An abbreviated one month course of dual antiplatelet therapy is an acceptable antithrombotic strategy for patients undergoing percutaneous coronary intervention (PCI) with a drug-eluting stent at high bleeding risk, a trial has shown.
Presented at ESC Congress 2021, results from the MASTER DAPT study showed that 30 days of dual antiplatelet therapy (DAPT) was noninferior to the continuation of therapy for six months with regard to risk of major adverse cardiac or cerebral events
Abbreviated therapy also resulted in a lower incidence of major or clinically relevant nonmajor bleeding, according to findings that are also published in NEJM.
The study was designed to investigate whether in the era of new generation of drug eluting stents a shorter duration of DAPT would be effective in preventing ischaemic complications, while limiting bleeding risk in vulnerable patient groups for bleeding such as those over 75 years or with clinical indication for oral anticoagulant, stroke or TIA.
The trial involved 4579 patients who had received a drug eluting stent (Ultimaster, Terumo), who were randomly assigned to receive 30 days or 6 months of DAPT (predominantly clopidogrel or ticagrelor) and then followed up to 1 year.
The first primary outcome was a composite of net adverse clinical events that incorporated both ischaemic events (death, myocardial infarction, and stroke) and major bleeding.
For this outcome there was no difference between the abbreviated therapy group (7.5%) and the standard-therapy group (7.7%), which met the noninferiority criteria established for the trial (P<0.001).
For the other primary outcomes, in the abbreviated DAPT group 6.1% patients had a major adverse cardiac or cerebral event versus 5.9% of patients in the standard DAPT group (HR 1.02; 95% CI 0.80–1.30) a difference in risk of 0.11 percentage points (p=0.0014 for noninferiority).

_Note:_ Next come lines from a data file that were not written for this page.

-- ==== Sys2Proof/Machine/Copy.lean ====
section
/-!
DEFINITION. Copy engines: chain records, major 0x18, the walk of a chain and its COPY, RREDUCE, ROUTE, BARRIER, SIGNAL,
LOOP, COND and END entries, remote transfers and follow-on MMAs (R291 to R315). Entries are performed one after another.
-/
namespace Sys2Proof.Machine

/-! ## Chain records (R294) -/

/-- A chain record. -/
def State.chain (s : State) (tag : BitVec 6) : Chain := at64 s.pk.chains tag
/-- Replaces a chain record. -/
def State.putChain (s : State) (tag : BitVec 6) (c : Chain) : State := s.onPk fun k => { k with chains := put64 k.chains tag c }

/-- Whether a record may be allocated: it is free, or its chain is DONE. -/
def Chain.isFree (c : Chain) : Bool := c.state == .free || c.state == .done

/-- The lowest record that may be allocated. -/
def State.freeChain (s : State) : Option (BitVec 6) :=
  (List.range 64).findSome? fun i => if (s.chain (BitVec.ofNat 6 i)).isFree then some (BitVec.ofNat 6 i) else none

/-- Chains HELD and QUEUED at the port. -/
def State.portCount (s : State) : Nat := (s.pk.chains.toList.filter fun c => c.state == .held || c.state == .queued).length

/-- The number of a chain's strand in a ticket. -/
def strOf (x : StrandId) : BitVec 2 := if x = .A then 1 else 0

/-- The ticket of a record. -/
def ticketOf (tag : BitVec 6) (c : Chain) : BitVec 64 := place 64 tag 0 ||| place 64 (strOf c.str) 6 ||| place 64 c.gen 8

/-- k.cpport (R292). -/
def State.cpport (s : State) : BitVec 64 :=
  let n (p : Chain → Bool) : BitVec 64 := BitVec.ofNat 64 (s.pk.chains.toList.filter p).length
  n (·.state == .held) ||| (n (·.state == .queued)) <<< 6 ||| (n fun c => !c.isFree) <<< 12

/-- Starts a chain of strand `x` in a free record (R295, R297): HELD, or QUEUED at S. -/
def State.startChain (s : State) (x : StrandId) (tag : BitVec 6) (head : Nat) (post : Option (BitVec 64 × BitVec 64)) :
    BitVec 64 × State :=
  let atS := s.atS x
  let c : Chain := { Chain.zero with
    state := if atS then .queued else .held, str := x, gen := (s.chain tag).gen + 1, head := BitVec.ofNat 22 head, p := head
    coord := (s.strand x).coord, atS := atS, sup := atS, posting := post.isSome, det := s.sys.det, after := (s.strand x).seq, upto := s.core.nextEntry, post := post
    num := s.core.nextEntry, stepped := s.stepping x }
  let s := s.onCore fun k => { k with nextEntry := k.nextEntry + 1 }
  let s := s.putChain tag c
  (ticketOf tag c, if atS then (s.settlePaths allClasses (1#5 <<< clsCP)).onPk fun k => { k with engineQueue := k.engineQueue ++ [tag] } else s)

/-- Whether strand `x` may start a chain, which is a release at a scope (R39): at T the chain waits at the port for the stores before
it (R296); at S it goes to an engine at once, so that CPGO or POST waits for them, but for the HELD ones (R297). -/
def State.startReady (s : State) (x : StrandId) (scope : Nat) : Bool := if s.atS x then s.releaseDone x scope else s.engineQuiet x

/-- Allocates a record when the port has room; a CPGO stalls otherwise (R291). -/
def State.withRecord (s : State) (k : BitVec 6 → Res) : Res :=
  match s.freeChain with
  | some tag => if 32 ≤ s.portCount then .wait s else k tag
  | none => .wait s

/-! ## CPGO, CPWAIT, CPSTAT and CPKILL (R293 to R299) -/

/-- The strands majors 0x18 and 0x19 are legal in. -/
abbrev copyStrands : List StrandId := [.K, .A]

/-- CPGO. -/
def execCpgo (a d : BitVec 6) (s : State) : Host.Outcome State Fault Refusal :=
  let x := s.cur
  .next (runItem s 2 copyStrands false (regOk x a && regOk x d) true
    (match s.checkAddr x (s.reg x a) .read 64 64 with
     | .error b => .trap b.cause b.detail b.addr
     | .ok (.global _) => .fail cOperandRange 0x41
     | .ok (.scratch _ w) =>
       if !w.getLsbD 30 && w.extractLsb' 22 8 != s.sys.lcore then .fail cOperandRange 0x41
       else if !s.startReady x 4 then .wait s
       else s.withRecord fun tag =>
         let (t, s) := s.startChain x tag (scratchOff w) none
         .retire (s.putReg x d t)))

/-- A ticket's fields are legal. -/
def ticketOk (t : BitVec 64) : Bool := t.extractLsb' 16 48 == 0 && !t.getLsbD 7

/-- The record of a ticket, unless it is GONE. -/
def State.ofTicket (s : State) (t : BitVec 64) : Option Chain :=
  let c := s.chain (t.setWidth 6)
  if c.gen ≠ t.extractLsb' 8 8 ∨ c.state = .free then none else some c

/-- The status word of a ticket. DESIGN CHOICE: of a CPGO that a cut discards, a copy of the ticket keeps the bits that were written, and
reads GONE for ever; R315 has it an open value (log 7). -/
def State.ticketStatus (s : State) (t : BitVec 64) : BitVec 64 :=
  match s.ofTicket t with
  | none => 6
  | some c =>
    let entry : BitVec 64 := BitVec.ofNat 64 (c.p / 64) <<< 16
    let eng := place 64 c.engine 8
    match c.state with
    | .held => 0 | .queued => 1 | .run => 2 ||| eng ||| entry | .fault => 3 ||| eng ||| entry | .done => 4 ||| eng ||| entry
    | .killed => 5 ||| eng ||| entry | .free => 6

/-- A report frees a KILLED record. -/
def State.freeKilled (s : State) (t : BitVec 64) : State :=
  let tag : BitVec 6 := t.setWidth 6
  match s.ofTicket t with
  | some c => if c.state = .killed then s.putChain tag { c with state := .free } else s
  | none => s

/-- CPWAIT. -/
def execCpwait (t d : BitVec 6) (s : State) : Host.Outcome State Fault Refusal :=
  let x := s.cur
  let v := s.reg x t
  .next (runItem s 2 copyStrands false (regOk x t && regOk x d) true
    (if !ticketOk v then .fail cOperandRange 0x42
     else
       let report : Res := .retire ((s.freeKilled v).putReg x d (s.ticketStatus v))
       match s.ofTicket v with
       | none => report
       | some c =>
         match c.state with
         | .done | .killed | .free => report
         | .held => if !c.atS && decide ((s.strand x).coord.key ≤ c.coord.key) then .fail cOperandRange 0x40 else .wait s
         | _ => .wait s))
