-- ==== Sys2Proof/Machine/Gather.lean ====
section
/-!
DEFINITION. Vector memory instructions: major 0x13, VLD, VST, VGATH, VSCAT and VAMO (R230 to R233).
-/
namespace Sys2Proof.Machine

/-! ## Lane addresses -/

/-- The active lanes with their addresses, lowest lane first. -/
abbrev LaneAddrs := List (Nat × BitVec 64)

/-- Addresses of VLD and VST: rows of a stride (R231). -/
def rowAddrs (act : BitVec 1024) (base st : BitVec 64) : LaneAddrs :=
  (laneIds.filter fun l => act.getLsbD l).map fun l => (l, base + BitVec.ofNat 64 (l / 64) * st + BitVec.ofNat 64 (4 * (l % 64)))

/-- Addresses of VGATH, VSCAT and VAMO: an index for each lane (R232). -/
def indexAddrs (act : BitVec 1024) (base : BitVec 64) (idx : Tile) : LaneAddrs :=
  ((List.zip laneIds idx).filter fun p => act.getLsbD p.1).map fun p => (p.1, base + (p.2.signExtend 64) * 4)

/-- DETAIL with the lane index (R208). -/
def laneDetail (d : BitVec 64) (l : Nat) : BitVec 64 := d ||| place 64 (BitVec.ofNat 10 l) 16

/-- The alignment of the base, and of the stride (R231, R232). DESIGN CHOICE: the record, for which the manual names no address and no
lane, carries the base as ADDR, also where only the stride is misaligned, and the lowest active lane (log 39). -/
def misaligned (need : Need) (act : BitVec 1024) (a st : BitVec 64) : Option Res :=
  if a.toNat % 4 ≠ 0 ∨ st.toNat % 4 ≠ 0 then
    some (.trap cDataAlign (laneDetail (accessBits need 4 (a.getLsbD 63)) ((laneIds.find? fun l => act.getLsbD l).getD 0)) a)
  else none

/-! ## Loads -/

/-- Checks every lane's address and page for a load (R231): the first failure is the item's. -/
def State.checkLoads (s : State) (x : StrandId) : LaneAddrs → (State → Res) → Res
  | [], k => k s
  | (l, ea) :: rest, k =>
    match s.checkAddr x ea .read 4 1 with
    | .error b => .trap b.cause (laneDetail b.detail l) b.addr
    | .ok (.scratch _ _) => State.checkLoads s x rest k
    | .ok (.global va) =>
      match s.checkWrite pathCore (s.atS x) .read va 4 with
      | .wait s => .wait s
      | .fail f bits v _ => .trap f (laneDetail (faultDetail f bits .read 4) l) (BitVec.ofNat 64 v)
      | .ok s => State.checkLoads s x rest k

/-- Reads four bytes for each address as LD.w reads (R174, R231), through a class; the first failure is the item's. -/
def State.loadLanes (s : State) (x : StrandId) (cls : Nat) : LaneAddrs → Tile → (Tile → State → Res) → Res
  | [], t, k => k t s
  | (l, ea) :: rest, t, k =>
    match s.checkAddr x ea .read 4 1 with
    | .error b => .trap b.cause (laneDetail b.detail l) b.addr
    | .ok (.scratch p a) =>
      State.loadLanes s x cls rest (t.set l (ofBytes 32 (s.scratchRead p (scratchOff a) 4))) k
    | .ok (.global va) =>
      match s.readVirtual (s.readAs x cls) va 4 with
      | .ok bs s => State.loadLanes s x cls rest (t.set l (ofBytes 32 bs)) k
      | .wait s => .wait s
      | .fail c bits va _ => .trap c (laneDetail (faultDetail c bits .read 4) l) (BitVec.ofNat 64 va)

/-- Loads the lanes of vD, every lane checked before any is read. -/
def State.vload (s : State) (cls : Nat) (d : BitVec 6) (addrs : LaneAddrs) : Res :=
  s.tileIn d fun old s => s.checkLoads s.cur addrs fun s => s.loadLanes s.cur cls addrs old fun t s => s.writeTile d t .retire

/-- The row stride of VLD and VST. -/
def strideOf (v : BitVec 64) : BitVec 64 := if v = 0 then 256 else v

/-- VLD. -/
def execVld (d a b : BitVec 7) (s : State) : Host.Outcome State Fault Refusal :=
  let base := s.reg s.cur (scalarNo a)
  let st := strideOf (s.reg s.cur (scalarNo b))
  .next (vecItem s (roleScalarCls a && roleScalarCls b) (roleTileOk d && roleScalarOk a && roleScalarOk b)
    ((misaligned .read s.active base st).getD (s.vload clsLS (tileNo d) (rowAddrs s.active base st))))

/-- VGATH. -/
def execVgath (d a b : BitVec 7) (s : State) : Host.Outcome State Fault Refusal :=
  let base := s.reg s.cur (scalarNo a)
  .next (vecItem s (roleScalarCls a) (roleTileOk d && roleScalarOk a)
    ((misaligned .read s.active base 0).getD
      (s.tileSource b 1 fun idx s => s.vload clsGS (tileNo d) (indexAddrs s.active base idx))))

/-! ## Stores -/

/-- The bytes that lanes write to one 64-byte block (R231). -/
structure BlockWrite where
  place : Place
  mask : BitVec 64
  data : BitVec 512

/-- The block of a place. -/
def Place.block : Place → Place
  | .scratch p a => .scratch p (a &&& ~~~63)
  | .global va => .global (va / 64 * 64)

/-- The first byte of a place in its block. -/
def Place.inBlock : Place → Nat
  | .scratch _ a => a.toNat % 64
  | .global va => va % 64

/-- Adds `n` bytes at a place to the block writes, in the order of their first bytes: one write for each block (R231). -/
def addBytes (l : List BlockWrite) (p : Place) (n : Nat) (v : BitVec 64) : List BlockWrite :=
  let i := p.inBlock
  let m := byteMask i n
  let bits : BitVec 512 := BitVec.ofNat 512 ((2 ^ (8 * n) - 1) * 2 ^ (8 * i))
  let put (w : BlockWrite) : BlockWrite := { w with mask := w.mask ||| m, data := (w.data &&& ~~~bits) ||| ((v.setWidth 512 <<< (8 * i)) &&& bits) }
  if l.any fun w => w.place == p.block then l.map fun w => if w.place = p.block then put w else w
  else l ++ [put ⟨p.block, 0, 0⟩]

/-- The block writes of lanes of four bytes, which lie in one block or in two. -/
def addLane (l : List BlockWrite) (p : Place) (v : BitVec 32) : List BlockWrite := addBytes l p 4 (v.setWidth 64)

/-- Checks every lane's address for a store (R231): the first failure is the item's. -/
def State.storeLanes (s : State) (x : StrandId) : LaneAddrs → Tile → List BlockWrite → (List BlockWrite → State → Res) → Res
  | [], _, ws, k => k ws s
  | (l, ea) :: rest, t, ws, k =>
    match s.checkAddr x ea .write 4 1 with
    | .error b => .trap b.cause (laneDetail b.detail l) b.addr
    | .ok (.scratch p a) => State.storeLanes s x rest t (addLane ws (.scratch p a) (lane t l)) k
    | .ok (.global va) =>
      match s.checkWrite pathCore (s.atS x) .write va 4 with
      | .wait s => .wait s
      | .fail f bits v _ => .trap f (laneDetail (faultDetail f bits .write 4) l) (BitVec.ofNat 64 v)
      | .ok s => State.storeLanes s x rest t (addLane ws (.global va) (lane t l)) k

/-- One block write: to scratchpad at once, with its pre-image; to global memory as one side-log entry (R179). -/
def State.blockStore (s : State) (x : StrandId) (cls : Nat) (c : Coord) (keep stepped : Bool) (op : Nat) (w : BlockWrite) : Stored :=
  match w.place with
  | .scratch p a =>
    let off := scratchOff a
    let bytes := (List.range 64).filter fun i => w.mask.getLsbD i && decide (off + i < 0x3E0000)
    let write (s : State) : State := s.onMu fun m => { m with scratch := bytes.foldl (fun t i =>
      cellSet t (scratchBase p + off + i) (w.data.extractLsb' (8 * i) 8)) m.scratch }
    if keep && !bytes.isEmpty then
      if s.slagRoom 1 then
        .done (write (s.slagAdd { kind := .scratch, strand := x, loc := a, cell := scratchBase p + off, mask := w.mask
                                  coord := c, data := ofBytes 512 (s.scratchRead p off 64), undo := .none, slot := 0 }))
      else .full
    else .done (write s)
  | .global va =>
    if s.sideRoom 1 then
      .done (s.sideAdd { id := 0, state := if keep then .held else .pend, strand := x, kind := .store, afn := 0, amod := 0
                         scope := 0, addr := BitVec.ofNat 64 va, mask := w.mask, coord := c, cause := 0, seq := 0
                         data := w.data, cls := cls, lane := none, compare := 0, atS := s.atS x, sup := s.atS x, replay := false, ovf := none, seen := 0
                         posted := false, readers := 0, covers := [], stepped := stepped, op := op })
    else .full

/-- Every block write, in order; with no room for one the item waits and nothing stands. -/
def State.blockStores (s : State) (x : StrandId) (cls : Nat) (ws : List BlockWrite) (k : State → Res) : Res :=
  let c := (s.strand x).coord
  let r := ws.foldl (fun (r : Option State × Bool) w =>
    match r with
    | (some t, _) =>
      match t.blockStore x cls c (t.kept x c) (t.stepping x) s.core.nextEntry w with
      | .done t => (some t, false)
      | .full => (none, match w.place with | .global _ => true | _ => false)
    | r => r) (some s, false)
  match r with
  | (some s, _) => k s
  | (none, true) => .wait (s.sideFull x)
  | (none, false) => .wait s

/-- Stores the active lanes of vD. -/
def State.vstore (s : State) (cls : Nat) (d : BitVec 6) (addrs : LaneAddrs) : Res :=
  s.tileIn d fun t s => s.storeLanes s.cur addrs t [] fun ws s => s.blockStores s.cur cls ws .retire

/-- VST. -/
def execVst (d a b : BitVec 7) (s : State) : Host.Outcome State Fault Refusal :=
  let base := s.reg s.cur (scalarNo a)
  let st := strideOf (s.reg s.cur (scalarNo b))
  .next (vecItem s (roleScalarCls a && roleScalarCls b) (roleTileOk d && roleScalarOk a && roleScalarOk b)
    ((misaligned .write s.active base st).getD (s.vstore clsLS (tileNo d) (rowAddrs s.active base st))))

/-- VSCAT. -/
def execVscat (d a b : BitVec 7) (s : State) : Host.Outcome State Fault Refusal :=
  let base := s.reg s.cur (scalarNo a)
  .next (vecItem s (roleScalarCls a) (roleTileOk d && roleScalarOk a)
    ((misaligned .write s.active base 0).getD
      (s.tileSource b 1 fun idx s => s.vstore clsGS (tileNo d) (indexAddrs s.active base idx))))

/-! ## Vector atomics (R233) -/

/-- Checks every lane's address for an atomic, before any lane is performed. -/
def State.checkLanes (s : State) (x : StrandId) (size align : Nat) : LaneAddrs → List (Nat × Place) → (List (Nat × Place) → State → Res) → Res
  | [], ps, k => k ps.reverse s
  | (l, ea) :: rest, ps, k =>
    match s.checkAddr x ea .atomic size align with
    | .error b => .trap b.cause (laneDetail b.detail l) b.addr
    | .ok (.scratch p a) => State.checkLanes s x size align rest ((l, .scratch p a) :: ps) k
    | .ok (.global va) =>
      match s.checkWrite pathCore (s.atS x) .atomic va size with
      | .wait s => .wait s
      | .fail f bits v _ => .trap f (laneDetail (faultDetail f bits .atomic size) l) (BitVec.ofNat 64 v)
      | .ok s => State.checkLanes s x size align rest ((l, .global va) :: ps) k

/-- What the lanes come to: the state, the tile with the results of scratchpad lanes, whether a lane is out. -/
inductive LaneRun where
  | going (s : State) (t : Tile) (out : Bool)
  | full (side : Bool)

/-- Issues one lane of a vector atomic. -/
def State.laneAtomic (s : State) (x : StrandId) (op fn : Nat) (amod : BitVec 2) (n : BitVec 6) (t : Tile) (out : Bool)
    (l : Nat) : Place → LaneRun
  | .scratch p a =>
    let c := (s.strand x).coord
    let o := amoDo fn amod (s.scratchRead p (scratchOff a) (amoSize fn amod)) ((lane t l).setWidth 64) 0
    match s.scratchStore x c (s.kept x c) p a o.new with
    | .done s => .going (s.addFlags x o.flags) (t.set l (o.ret.setWidth 32)) out
    | .full => .full false
  | .global va =>
    let c := (s.strand x).coord
    if s.sideRoom 1 then
      .going (s.sideAdd (amoEntry x clsGS fn amod va ((lane t l).setWidth 64) 0 c (s.kept x c) (s.atS x) (s.stepping x) op
        (some (n, BitVec.ofNat 10 l)))) t true
    else .full true

/-- A vector atomic: the lanes are checked, then issued in lane order; the item waits for the results of the lanes that
do not fault (R182, R233). -/
def vecAtomic (s : State) (fn0 : Nat) (amod : BitVec 2) (d a b : BitVec 7) : State :=
  let base := s.reg s.cur (scalarNo a)
  let fn := s.amoFn fn0
  let size := amoSize fn amod
  let n := tileNo d
  vecItem s (roleScalarCls a) (roleTileOk d && roleScalarOk a)
    (match (s.strand s.cur).amo with
     | some _ =>
       if s.core.side.any fun e => e.lane.isSome && e.state != .faulted then .wait s
       else .retire (s.onStrand s.cur fun t => { t with amo := none })
     | none =>
       (misaligned .atomic s.active base 0).getD
         (s.tileSource b 1 fun idx s => s.tileIn n fun t s =>
           s.checkLanes s.cur size (if fn = 2 then 32 else 1) (indexAddrs s.active base idx) [] fun ps s =>
             match s.snapTile n with
             | none => .wait s
             | some s0 =>
               match ps.foldl (fun r p => match r with
                 | .going s t out => s.laneAtomic s.cur s0.core.nextEntry fn amod n t out p.1 p.2
                 | r => r) (LaneRun.going s0 t false) with
               | .full true => .wait (s.sideFull s.cur)
               | .full false => .wait s
               | .going s t out =>
                 let s := s.putTile n t
                 if out then .wait (s.onStrand s.cur fun t => { t with amo := some ⟨0, n, if s.dry then 0 else 2, none, 0, none⟩ })
                 else .retire s))

/-- VAMO.add. -/
def execVamoAdd (d a b : BitVec 7) (s : State) : Host.Outcome State Fault Refusal := .next (vecAtomic s 0x00 0 d a b)
/-- VAMO.fadd. -/
def execVamoFadd (d a b : BitVec 7) (s : State) : Host.Outcome State Fault Refusal := .next (vecAtomic s 0x01 0 d a b)
/-- VAMO.min.i. -/
def execVamoMinI (d a b : BitVec 7) (s : State) : Host.Outcome State Fault Refusal := .next (vecAtomic s 0x04 0 d a b)
/-- VAMO.min.n. -/
def execVamoMinN (d a b : BitVec 7) (s : State) : Host.Outcome State Fault Refusal := .next (vecAtomic s 0x04 2 d a b)
/-- VAMO.max.i. -/
def execVamoMaxI (d a b : BitVec 7) (s : State) : Host.Outcome State Fault Refusal := .next (vecAtomic s 0x05 0 d a b)
/-- VAMO.max.n. -/
def execVamoMaxN (d a b : BitVec 7) (s : State) : Host.Outcome State Fault Refusal := .next (vecAtomic s 0x05 2 d a b)
/-- VAMO.and. -/
def execVamoAnd (d a b : BitVec 7) (s : State) : Host.Outcome State Fault Refusal := .next (vecAtomic s 0x06 0 d a b)
/-- VAMO.or. -/
def execVamoOr (d a b : BitVec 7) (s : State) : Host.Outcome State Fault Refusal := .next (vecAtomic s 0x07 0 d a b)
/-- VAMO.xor. -/
def execVamoXor (d a b : BitVec 7) (s : State) : Host.Outcome State Fault Refusal := .next (vecAtomic s 0x08 0 d a b)
/-- VAMO.swap. -/
def execVamoSwap (d a b : BitVec 7) (s : State) : Host.Outcome State Fault Refusal := .next (vecAtomic s 0x09 0 d a b)

end Sys2Proof.Machine
end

Major or clinically relevant nonmajor bleeding was lower in the abbreviated versus standard DAPTgroup (6.5% versus 9.4%]; HR 0.68; 95% CI 0.55–0.84; p<0.001), a difference in risk of −2.82 percentage points.
The study investigators noted that the lower risk of bleeding in the abbreviated-therapy group was mainly due to the lower incidence of clinically relevant nonmajor bleeding events (BARC type 2) in this group than in the standard-therapy group (4.5% vs. 6.8%).
They concluded that a strategy of abbreviated DAPT after PCI in high bleeding risk patients would maintain the ischaemic benefits of therapy while reducing the risk of bleeding.
Principal investigator Professor Marco Valgimigli of Switzerland said the study was notable for not excluding patients with acute coronary syndrome or limiting the number, location, or complexity of the treated lesions.
“Our results can therefore inform treatment decisions on DAPT at one month after PCI in patients at high risk for bleeding without postprocedural ischaemic events, including those with clinical or angiographic high ischaemic risk features,” he said.
An accompanying commentary noted the findings were derived from only one kind of drug eluting stent and may not be applicable to all later-generation drug-eluting stents, “so caution should be used before short dual antiplatelet therapy is adopted more broadly.
Nevertheless, it concluded the findings “are important and move us toward a shorter and simpler antithrombotic strategy after PCI. Concomitant shorter antiplatelet monotherapy in the context of chronic disease after the implantation of a drug-eluting stent represents a major shift. This news is welcome for patients at high risk for bleeding after stent placement,”
Disclosure: The study was funded by Terumo.